**Data extracts**
+--

/-- One entry (R183). -/
def Image.entryOk (im : Image) (rows : Nat) (e : Nat × Nat) : Bool :=
  let a := Tab.get QueueCfg.reset (im.sizing.getD e.1 []) e.2
  let b := Tab.get QueueCfg.reset (im.sizing.getD e.1 []) (e.2 + 1)
  e.1 < im.vtiles.length && e.2 < 255 && a.depth != 0 && a.source == 1 && a.pennant && b.depth != 0 && b.source == 1 &&
    !b.pennant && !b.fixed && 8 + 8 * rows ≤ b.bufWords && !im.feeds e.1 e.2 && !im.feeds e.1 (e.2 + 1)

/-- The rules of a load's entries (R183). -/
def entryRules (im : Image) (v : Serving) : List Rule :=
  v.periodEntries.map (fun e => (badEntry, im.entryOk v.batchRows e)) ++
    v.admissionEntries.map fun e => (badEntry, im.entryOk (min v.admitTokens 4096) e)

/-- Records that a graph's batches of one period may pin (R180). DEDUCED (log entry 68): the admission rows of one period are the
most that one admission batch carries, as the graph of the rule's chapter example could not be bound with those of every slice. -/
def Serving.pins (v : Serving) : Nat := v.batchRows + min v.admitTokens 4096

/-- Records that a bound graph may pin, before or after a change that is staged for it (R163, R180). -/
def Graph.pins (y : Graph) : Nat :=
  max ((y.serving.map Serving.pins).getD 0) (((y.change.bind (·.serving)).map Serving.pins).getD 0)

/-- Whether the records pinned by every graph fit the cache (R180). -/
def State.batchesFit (s : State) (g : Nat) (v : Serving) : Bool :=
  v.pins + sumNat (((s.graphIds.filter (· != g)).filterMap s.graph?).map Graph.pins) ≤ 16384

/-! ### Binding -/

/-- A placement, the module Buntings and their checks (R154 step 4): the refusal's detail where one fails. -/
def State.planBinding (s : State) (g : Nat) (im : Image) (fixed : Nat → Option Nat) : Except Nat (List Nat × List Nat) :=
  let bs := s.freeBuntings.take im.buntings.length
  if bs.length < im.buntings.length then .error noBuntings
  else match s.placeAll fixed im.vtiles 0 [] with
    | none => .error noTiles
    | some place => if s.routes g im place then .ok (place, bs) else .error circuitConflict

/-- The scheduler of a graph just bound (R195, R208). -/
def State.newSched (s : State) (sv : Option Serving) : Sched :=
  match sv with
  | none => Sched.reset
  | some v => { Sched.reset with nextB := s.gridStart, periodMs := v.periodMs, unitNs := max v.unitNs0 1 }

/-- A graph bound (R154 step 5). -/
def State.bind (g : Nat) (y : Graph) (s : State) : State :=
  (((s.takeBuntings g y.buntings).takeSlots g (y.image.lanes y.place)).setGraph g (some y)).writeTiles g y.image y.place
    y.generation

/-- A new graph from a load. -/
def newGraph (im : Image) (d : Desc) (sv : Option Serving) (sc : Sched) (place bs : List Nat) : Graph :=
  { image := im, mode := if im.mode = 0 then .native else .compat, place := place, buntings := bs, generation := 0,
    serving := sv, sched := sc, change := none, scree := d.screeAddr, screeBytes := im.screeBytes, spills := [],
    sampleAddr := d.sampleAddr, sampleRecords := d.sampleRecords, sampleSeq := 0, suspended := false, stopped := false,
    unloading := none, abandon := none, verify := .reset }

/-- A load without `RECONFIG` (R154). -/
def State.loadNew (d : Desc) (im : Image) (sv : Option Serving) (s : State) : State :=
  if s.freeBuntings.length < im.buntings.length then s.complete d stNotPermitted noBuntings 0
  else match (List.range 8).find? fun g => (s.graph? g).isNone with
    | none => s.complete d stNotPermitted noGraphSlot 0
    | some g => match s.planBinding g im fun _ => none with
      | .error e => s.complete d stNotPermitted e 0
      | .ok (place, bs) => (s.bind g (newGraph im d sv (s.newSched sv) place bs)).complete d stOk 0 g

/-- Every tile, shadow, Bunting and slot of a graph let go. -/
def State.unbind (g : Nat) (y : Graph) (s : State) : State :=
  let ts := y.place ++ (match y.change with | none => [] | some c => c.place) ++ y.verify.shadows.map (·.2)
  let s1 := (ts.dedup.filter (· < 320)).foldl (fun s t => s.freeTileNow t) s
  let s2 := s1.releasePlanes g
  { s2 with
    planes := { s2.planes with
      words := s2.planes.words.filter fun w => !ts.contains w.tile
      rows := s2.planes.rows.filter fun w => !ts.contains w.tile
      counts := s2.planes.counts.filter fun w => !ts.contains w.tile
      summits := s2.planes.summits.filter fun m => !y.buntings.contains m.bunting } }

/-- The serving parameters after a `RECONFIG` load: those it gives, else the ones in force; `STEP_ID` is the load's own (R204,
R333). -/
def servingAfter (d : Desc) (sv old : Option Serving) : Option Serving :=
  sv.orElse fun _ => old.map fun v => { v with stepId := d.wantsStepId }

/-- A `RECONFIG` load for a suspended or a stopped graph: a fresh binding that keeps the graph ID and the streams (R158,
R171). -/
def State.loadAfresh (d : Desc) (g : Nat) (y : Graph) (im : Image) (sv : Option Serving) (s : State) : State :=
  let s0 := s.unbind g y
  match s0.planBinding g im fun _ => none with
  | .error e => s.complete d stNotPermitted e 0
  | .ok (place, bs) =>
    let sc := match sv with
      | none => y.sched
      | some v => { y.sched with periodMs := v.periodMs, newMs := [] }
    let z := { newGraph im d (servingAfter d sv y.serving) sc place bs with
      generation := y.nextGen, scree := y.scree, screeBytes := y.screeBytes, suspended := y.suspended, abandon := y.abandon }
    let s1 := match y.change with
      | none => s0
      | some c => s0.completeTag c.tag stAborted 0 0
    let s2 := s1.bind g z
    let a := y.abandon.getD ⟨[5], [], [], [], [], 0, true⟩
    let s3 := if y.suspended then s2.resume g 2
      else ((s2.setGraph g (some { z with abandon := none })).newGrid g).deliverAgain g a.causes a.removed
    (s3.complete d stOk 0 (g + 2 ^ 8 * (y.sched.nextK % 2 ^ 24))).retryAll

/-- A `RECONFIG` load staged beside the configuration that runs (R163, R335): it completes when its Burgee tokens are placed,
at once for a graph without periods. -/
def State.loadStaged (d : Desc) (g : Nat) (y : Graph) (im : Image) (sv : Option Serving) (s : State) : State :=
  match s.planBinding g im fun v => y.place[v]? with
  | .error e => s.complete d stNotPermitted e 0
  | .ok (place, bs) =>
    let c : Change :=
      { image := im, place := place, serving := sv, start := d.startPeriod, tag := d.tag, placed := false, buntings := bs,
        scree := y.scree, screeBytes := y.screeBytes, sampleAddr := d.sampleAddr, sampleRecords := d.sampleRecords,
        stepId := d.wantsStepId }
    let z := { y with change := some c }
    let s1 := ((s.takeBuntings g bs).setGraph g (some z)).takeSlots g z.lanes
    let s2 := place.zipIdx.foldl (fun s tv =>
      let cfg := im.tileCfg place y.nextGen tv.2
      if tv.2 < y.place.length then s.updTile tv.1 fun x => { x with staged := some cfg }
      else s.writeTile tv.1 fun x => (x.write (.bound g tv.2) cfg).updRun fun r => { r with stopped := true }) s1
    let s3 := s2.holdDesc d.tag
    if y.serving.isNone then s3.placeBurgees g d.startPeriod else s3

/-- A `RECONFIG` load (R127, R156, R158, R163). -/
def State.loadReconfig (d : Desc) (im : Image) (sv : Option Serving) (s : State) : State :=
  match s.baseOf im.baseUid with
  | none =>
    s.complete d stNotPermitted (if s.freeBuntings.length < im.buntings.length then noBuntings else baseMismatch) 0
  | some g => match s.graph? g with
    | none => s
    | some y =>
      if y.unloading.isSome then s.complete d stNotPermitted noGraph 0
      else if y.suspended || y.stopped then s.loadAfresh d g y im sv
      else s.loadStaged d g y im sv

/-- Whether a `RECONFIG` load can be taken up now: the change before it has ended, and no abandonment is under way. -/
def State.loadMayGo (s : State) (b : List Byte) : Bool :=
  match (s.baseOf (hBase b)).bind s.graph? with
  | none => true
  | some y =>
    !hReconfig b || y.unloading.isSome ||
      (match y.abandon with
        | none => y.suspended || y.stopped || y.change.isNone
        | some a => a.drained)

/-- The steps of R154 on an image that has been read. -/
def State.loadImage (d : Desc) (b : List Byte) (s : State) : State :=
  let im := imageOf b d.imageAddr d.imageHost
  let sv := if d.serves then some (servingOf d) else none
  let id := if im.reconfig then (s.baseOf im.baseUid).getD 8 else 8
  let kept := if im.reconfig then ((s.baseOf im.baseUid).bind s.graph?).bind (·.serving) else none
  match imageFault b (s.loadRules d b) (match sv.orElse fun _ => kept with | none => [] | some v => entryRules im v) with
  | some e => s.complete d stBad e 0
  | none =>
    if !(match sv with | none => true | some v => s.batchesFit id v) then s.complete d stNotPermitted batchLimit 0
    else if !s.loadMayGo b then s
    else if im.reconfig then s.loadReconfig d im sv
    else s.loadNew d im sv

/-- What `GRAPH_LOAD` does once its form is good (R154, R312, R393). -/
def loadAct (img : Dma) (dead : Option Nat) (d : Desc) (s : State) : State :=
  if [0, 2, 5].contains s.fuses.lcState then s.complete d stNotPermitted lifecycleForbids 0
  else if d.serves && s.fabric.lock == TimeLock.unlocked then s.complete d stNotPermitted timeUnlocked 0
  else if d.imageHost then
    match img with
    | .failed e _ => (s.noteAer e).complete d stPoisoned hostReadFailed 0
    | .data b => if b.length = d.imageSize then s.loadImage d b else s
  else
    let r := s.readImage d.tag d.imageAddr d.imageSize dead
    match r.1 with
    | none => r.2.holdDesc d.tag
    | some b => if b.2 = stOk then r.2.loadImage d b.1 else r.2.complete d b.2 0 0

/-- `GRAPH_LOAD` (R127, R154 to R156, R163, R333 to R335). -/
def execGraphLoad (d : Nat) (img : Dma) (s : State) (dead : Option Nat := none) : Out3 := s.runDesc 0x10 d loadForm (loadAct img dead)

/-! ### Unloading -/

/-- `GRAPH_UNLOAD` (R338): the graph's batches stop, and the descriptor waits for the harvests. -/
def execGraphUnload (d : Nat) (s : State) : Out3 :=
  s.runDesc 0x11 d (fun _ => ⟨1, 7, [], true⟩) fun d s =>
    match s.servedGraph (d.arg % 8) with
    | none => s.complete d stNotPermitted noGraph 0
    | some y => (s.setGraph (d.arg % 8) (some { y with unloading := some d.tag })).holdDesc d.tag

+--

**Exercise**
Looking at the entries above, can you reproduce exactly the lines from the one that holds "def State.loadImage (d" through the one that holds "### Unloading -/", and only those?

**Task result**
def State.loadImage (d : Desc) (b : List Byte) (s : State) : State :=
  let im := imageOf b d.imageAddr d.imageHost
  let sv := if d.serves then some (servingOf d) else none
  let id := if im.reconfig then (s.baseOf im.baseUid).getD 8 else 8
  let kept := if im.reconfig then ((s.baseOf im.baseUid).bind s.graph?).bind (·.serving) else none
  match imageFault b (s.loadRules d b) (match sv.orElse fun _ => kept with | none => [] | some v => entryRules im v) with
  | some e => s.complete d stBad e 0
  | none =>
    if !(match sv with | none => true | some v => s.batchesFit id v) then s.complete d stNotPermitted batchLimit 0
    else if !s.loadMayGo b then s
    else if im.reconfig then s.loadReconfig d im sv
    else s.loadNew d im sv

/-- What `GRAPH_LOAD` does once its form is good (R154, R312, R393). -/
def loadAct (img : Dma) (dead : Option Nat) (d : Desc) (s : State) : State :=
  if [0, 2, 5].contains s.fuses.lcState then s.complete d stNotPermitted lifecycleForbids 0
  else if d.serves && s.fabric.lock == TimeLock.unlocked then s.complete d stNotPermitted timeUnlocked 0
  else if d.imageHost then
    match img with
    | .failed e _ => (s.noteAer e).complete d stPoisoned hostReadFailed 0
    | .data b => if b.length = d.imageSize then s.loadImage d b else s
  else
    let r := s.readImage d.tag d.imageAddr d.imageSize dead
    match r.1 with
    | none => r.2.holdDesc d.tag
    | some b => if b.2 = stOk then r.2.loadImage d b.1 else r.2.complete d b.2 0 0

/-- `GRAPH_LOAD` (R127, R154 to R156, R163, R333 to R335). -/
def execGraphLoad (d : Nat) (img : Dma) (s : State) (dead : Option Nat := none) : Out3 := s.runDesc 0x10 d loadForm (loadAct img dead)

/-! ### Unloading -/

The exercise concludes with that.